One of the most valuable benefits for armed forces veterans is the retirement pay, and it could be the most important marital asset. It's vital that divorcing military couples take into account the nature of the benefits and the way courts approach them. It's not the same in every state.

The Uniform Services Former Spouse Protection Act (USFSPA) governs the distribution of retirement benefits when a marriage breaks up. The law recognizes the right of state courts to decide how the money is to be split up, and it provides a mechanism through the federal government to make sure the money gets to whom it is supposed to go. USFSPA does not decide how much each former partner gets. Rather, the state courts are expected to include the entire value of the benefit package in the division of marital assets. Bottom line, the ex-spouse can't get the money until the court has issued a final divorce decree, dissolution, annulment, or legal separation.

From the military's point of view, the retirement package is the same as a bank account or a stock fund or a pile of cash stuffed into a pillowcase. Whatever the court decides is "equitable distribution" is fine with the government. Figuring out what part of the retirement plan is considered marital property depends on several factors.
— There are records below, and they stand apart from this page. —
/-- A query takes its filter mode (R325): `fm` is FILTER_MODE, `cheap` whether the estimated build is within the budget. -/
def Device.filterQuery (s : Device) (hid : Nat) (q : Query) (terms : List Byte) (fm : Nat) (cheap : Bool) : Device :=
  match s.srchH hid with
  | none => s
  | some h =>
    if fm = 0 then s.queueQuery { q with mode := 0 } h.job
    else if fm = 3 then (s.inc Reg.SRCH_H_POSTFILTER hid 1).queueQuery { q with mode := 3 } h.job
    else match s.bitmapFor hid h terms with
      | some (k, m) =>
        let s := s.inc Reg.SRCH_H_BM_HITS hid 1
        let s := s.setSrchH hid (some { h with bitmaps := nset none h.bitmaps k (some { m with
          users := m.users ++ [q.id], lastUse := s.now }) })
        let q := { q with mode := 1, slot := some k }
        if m.building then s.setQuery { q with graph := 0 } else s.queueQuery q h.job
      | none => match h.buildSlot with
        | some k => if fm = 2 ∨ cheap then s.startBuild hid h k terms q
          else (s.inc Reg.SRCH_H_POSTFILTER hid 1).queueQuery { q with mode := 3 } h.job
        | none => if fm = 2 then s.setQuery { q with mode := 2, slot := none, graph := 0 }
          else (s.inc Reg.SRCH_H_POSTFILTER hid 1).queueQuery { q with mode := 3 } h.job

/-- The open side batch of a handle is released (R330): one side-scan task for each of its dies. -/
def Device.releaseSide (s : Device) (hid : Nat) : Device :=
  match s.srchH hid with
  | none => s
  | some h =>
    if h.batch.isEmpty then s
    else
      let b : SideBatch := ⟨s.srch.nextBatch, hid, h.batch, h.dies⟩
      let s := h.batch.foldl (fun a i => match a.query i with
        | some q => a.setQuery { q with side := 2 }
        | none => a) s
      let s := s.setSrchH hid (some { h with batch := [] })
      { s with
        srch := { s.srch with sideBatches := s.srch.sideBatches ++ [b], nextBatch := s.srch.nextBatch + 1 },
        work := { s.work with queue := s.work.queue ++ h.dies.map (fun o => ⟨h.job, some o, 2, b.id, s.now, none⟩) } }

/-- A query is placed in the open side batch (R330). -/
def Device.placeSide (s : Device) (hid : Nat) (q : Query) : Device :=
  match s.srchH hid with
  | none => s
  | some h =>
    let s := s.setQuery { q with side := 1 }
    let s := s.setSrchH hid (some { h with batch := h.batch ++ [q.id], batchFrom := if h.batch.isEmpty then s.now else h.batchFrom })
    if h.batch.length + 1 = 64 then s.releaseSide hid else s

/-- The side results of a query (R316, R330, R334, R335): the K best entries of the side list that it sees and that pass. -/
def Device.sideScan (s : Device) (c : SearchCmd) (h : SrchHandle) (x : Ns) (q : Query) : List Hit × Nat :=
  let qv := vecVals x.vecFmt x.dim (s.windowRead c.ld (c.query + q.idx * c.stride) (fmtBytes x.vecFmt x.dim))
  let seen := (q.old.getD h.side).filter (fun e => e.visible q.snap)
  let hits := (seen.filter (fun e => passesAll c.terms (recordAttr x e.vec))).map (fun e =>
    (⟨e.id, distance x.distKind qv (vecVals x.vecFmt x.dim e.vec), true⟩ : Hit))
  (bestHits c.k hits, seen.length)

/-- The bytes of an answer (R324, R331). -/
def answerBytes (k : Nat) (q : Query) : List Byte × Nat :=
  let best := bestHits k (q.hits ++ q.sideHits)
  let entry := fun (h : Hit) => natLe 5 h.id ++ natLe 1 (b2n h.side) ++ natLe 2 0 ++ natLe 4 h.dist.toNat ++ natLe 4 0
  let empty : List Byte := natLe 5 0xFFFFFFFFFF ++ natLe 3 0 ++ natLe 4 0x7FC00000 ++ natLe 4 0
  (natLe 4 best.length ++ natLe 4 q.survivors ++ natLe 6 q.snap ++ natLe 1 q.mode ++ natLe 1 0 ++ natLe 4 q.nodes
    ++ natLe 4 q.sideSeen ++ natLe 8 0 ++ best.flatMap entry ++ (List.replicate (k - best.length) empty).flatten, best.length)

/-- A query leaves its bitmap (R325). -/
def Device.leaveBitmap (s : Device) (q : Query) : Device :=
  match s.srchH q.h, q.slot with
  | some h, some k => match nget none h.bitmaps k with
    | some m => s.setSrchH q.h (some { h with bitmaps := nset none h.bitmaps k (some { m with
        users := m.users.erase q.id, lastUse := s.now }) })
    | none => s
  | _, _ => s

/-- Queries of mode 2 that wait for a slot take one that has become free (R325). -/
def Device.retryBuilds (s : Device) (hid : Nat) : Device :=
  s.srch.queries.foldl (fun a q0 => match a.query q0.id, a.srchH hid with
    | some q, some h =>
      if q.h = hid ∧ q.mode = 2 ∧ q.slot.isNone ∧ q.graph = 0 then
        match a.searchCmd q.n with
        | some c => match a.bitmapFor hid h c.terms with
          | some _ => a.filterQuery hid q c.terms 2 true
          | none => match h.buildSlot with
            | some k => a.startBuild hid h k c.terms q
            | none => a
        | none => a
      else a
    | _, _ => a) s

/-- A SEARCH ends once every query is answered (R323); one that met a poisoned query vector is a job fault (R468). -/
def Device.settleSearch (s : Device) (n : Nat) : Device :=
  match s.searchCmd n with
  | none => s
  | some c =>
    if c.left ≠ 0 then s
    else
      let s : Device := { s with srch := { s.srch with cmds := s.srch.cmds.filter (fun d => d.n ≠ n) } }
      let s := s.showSrch c.h
      match s.cmd n with
      | none => s
      | some p =>
        if p.status ≠ 0 then
          (s.finishMarked n 0).reportFault (512 + (match s.srchH c.h with | some h => h.job | none => 0)) 3
        else if c.short = 0 then s.finish n St.ok 0 else s.finish n St.searchShort c.short

/-- A query whose graph task and side scan have ended is answered (R324, R328, R331, R337); the answer of a poisoned query
vector is not written (R468). -/
def Device.answerIfDone (s : Device) (id : Nat) : Device :=
  match s.query id with
  | none => s
  | some q =>
    if q.graph ≠ 3 ∨ (q.side ≠ 0 ∧ q.side ≠ 3) then s
    else match s.searchCmd q.n with
      | none => s
      | some c =>
        let out := answerBytes c.k q
        let s := if s.windowPoison c.ld (c.query + q.idx * c.stride) c.stride then s.markCmd q.n St.poisonConsumed 0
          else s.windowWrite c.ld (c.answer + q.idx * (32 + 16 * c.k)) out.1 []
        let s := match q.sideFrom with
          | some t => if t < s.now then s.addWait q.n 6 (s.now - t) else s
          | none => s
        let s := s.inc Reg.SRCH_H_QUERIES q.h 1
        let short := decide (out.2 < c.k)
        let s := if short then s.inc Reg.SRCH_H_SHORT q.h 1 else s
        let s := s.leaveBitmap q
        let s : Device := { s with srch := { s.srch with
          queries := s.srch.queries.filter (fun p => p.id ≠ id),
          cmds := s.srch.cmds.map (fun d => if d.n = c.n then { d with left := d.left - 1, short := d.short + b2n short } else d) } }
        (s.retryBuilds q.h).settleSearch q.n

/-- The graph task of a query has ended (R329): its kernel's candidates are kept for the merge. -/
def Device.queryEnd (s : Device) (id : Nat) (r : KernelResult) : Device :=
  match s.query id with
  | none => s
  | some q =>
    let s := s.inc Reg.SRCH_H_PF_WASTED q.h r.wasted
    let waits := q.side ≠ 0 ∧ q.side ≠ 3
    (s.setQuery { q with graph := 3, hits := r.hits.map (fun h => { h with side := false }),
                         sideFrom := if waits then some s.now else none }).answerIfDone id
First, how long was the service member's career? Second, how many of those years were the couple married? If the service member spent 25 years in the military and was married for 20 of those years, the ex-spouse would only be entitled to a portion of 80 percent of the total package. It's complicated and that is why people hire lawyers.

If the soon-to-be-ex is still on active duty, the value of the retirement package can't be calculated. Courts can apply a formula and issue an order stating the former partner is entitled to a portion of the fractional amount that covers the time the marriage endured, compared to the whole. Of course, the "whole" won't be known until after the service member actually hangs up the uniform, which means both sides may see each other in court again long after the divorce is finalized.
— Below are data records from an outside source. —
/-- The data of a WRITE enters the write buffers (R310, R383, R386, R468): poisoned units stay as they were. On a storage-hot die the
write is delayed under reason 3 (R510). -/
def Device.doWrite (s : Device) (n : Nat) : Device :=
  match s.cmd n with
  | none => s
  | some p =>
    let nsid := fld p.slot 16 1; let off := stOff p.slot; let len := stLen p.slot
    let b := stBuf p.ld p.slot
    let bad := (List.range (len / 4096)).filter (fun u => s.bufPoison { b with off := b.off + 4096 * u } 4096)
    let data := s.bufRead b len
    let s := s.bufCount b len
    let s := (List.range (len / 4096)).foldl (fun a u =>
      if bad.contains u then a
      else match a.ns nsid with
        | some _ => a.dropRows nsid (off + 4096 * u) 4096
        | none => a) s
    let s := s.nsWriteGood nsid off data (bad.map (· * 256)) n
    (if s.writesHot p.slot then s.hold n 3 else s).settleWrite n

/-- A WRITE takes its credit and goes on, or waits for credit (R394). -/
def Device.creditWrite (s : Device) (n : Nat) : Device :=
  match s.cmd n with
  | none => s
  | some p =>
    let need := s.creditNeeds (fld p.slot 16 1) (stOff p.slot / cwBytes) (stLen p.slot / cwBytes)
    if need.all (fun x => decide (x.2 ≤ nget 0 s.ftl.credit x.1)) then
      (s.setFtl (fun f => { f with credit := need.foldl (fun m x => nset 0 m x.1 (nget 0 m x.1 - x.2)) f.credit })).doWrite n
    else if s.ftl.waitCredit.any (fun w => w.1 == n) then s
    else (s.hold n 2).setFtl (fun f => { f with waitCredit := f.waitCredit ++ [(n, s.now)] })

/-- The WRITEs that wait for credit are tried again, in order (R394); the wait is counted on the ordinals they write. -/
def Device.retryCredit (s : Device) : Device :=
  s.ftl.waitCredit.foldl (fun a w => match a.cmd w.1 with
    | none => a
    | some p =>
      let nsid := fld p.slot 16 1; let first := stOff p.slot / cwBytes; let cnt := stLen p.slot / cwBytes
      let need := a.creditNeeds nsid first cnt
      if need.all (fun x => decide (x.2 ≤ nget 0 a.ftl.credit x.1)) then
        let ords := match a.ns nsid with
          | some x => ((rangeFrom first cnt).map (fun i => a.bandOrd (x.place i).1)).eraseDups
          | none => []
        let a := ords.foldl (fun b o => b.inc Reg.FTL_THROTTLE_NS o (a.now - w.2)) a
        let a := a.setFtl (fun f => { f with waitCredit := f.waitCredit.erase w })
        (a.unhold w.1).creditWrite w.1
      else a) s

/-- The effect of WRITE. -/
def runWrite (c : Cmd) (s : Device) (n : Nat) : Device :=
  (((s.rangeGroups (fld c.slot 16 1) (stOff c.slot / cwBytes)
  (stLen c.slot / cwBytes)).foldl (fun a g => a.gcCheck g) s).creditWrite n)

/-- WRITE (R383, R384, R394, R432, R433). -/
def execWrite (c : Cmd) (s : State) : Out := onDevice s fun s =>
  stCommand s c 0x02 (some 0) true (runWrite c)

/-- The quads whose copy filter has the bit of a band (R404), as `NAND die * 4096 + quad`. -/
def Device.filterHits (s : Device) (bands : List Nat) : List Nat :=
  (s.ftl.filters.filter (fun e => bands.any (fun b => bit e.2 (filterBit b)))).map (·.1)

/-- The second part of a secure discard (R404): the range's entries in the write buffers and the row log are zeroed, and
every quad that may hold a copy is emptied, to be erased. -/
def Device.secureClear (s : Device) (n : Nat) (x : Ns) (first cnt : Nat) : Device :=
  let cells := (rangeFrom first cnt).map x.place
  let hit := fun (band unit : Nat) => cells.contains (band, unit)
  let s := s.setFtl (fun f => { f with buf := f.buf.map (fun b =>
    if b.cw.kind ≤ 1 ∧ hit b.cw.band b.cw.unit then { b with cw := { b.cw with data := List.replicate cwBytes 0 } } else b) })
  let quads := (s.filterHits ((cells.map (·.1)).eraseDups)).filter (fun k =>
    let st := (s.squad (rainGroup (k / 4096 / 32)) (k / 4096 % 32) (k % 4096)).st
    st == 1 || st == 2 || st == 3 || st == 4)
  let s := s.setFtl (fun f => { f with secure := f.secure ++ [⟨n, quads⟩] })
  let s := s.inc Reg.FTL_SECURE_PENDING 0 1
  let sqs := (quads.map (fun k => (rainGroup (k / 4096 / 32), k / 4096 % 32, k % 4096))).eraseDups
  sqs.foldl (fun a q => a.collect q.1 q.2.1 q.2.2 hit) s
Source:, "How is military retired pay divided during divorce?" Cathy Meyer, Nov. 2012


One thing confuses me... So you are saying that the spouse is entitled to a 'portion' of the 20 years of marriage. How would the 'portion' be calculated and on what factors?

Although each state has its own approach, the Texas courts start with a presumption that the military benefits earned during the marriage will be divided 50/50. To determine the part of the retirement earned during marriage many courts divide the number of months of marriage during service by the total months of service.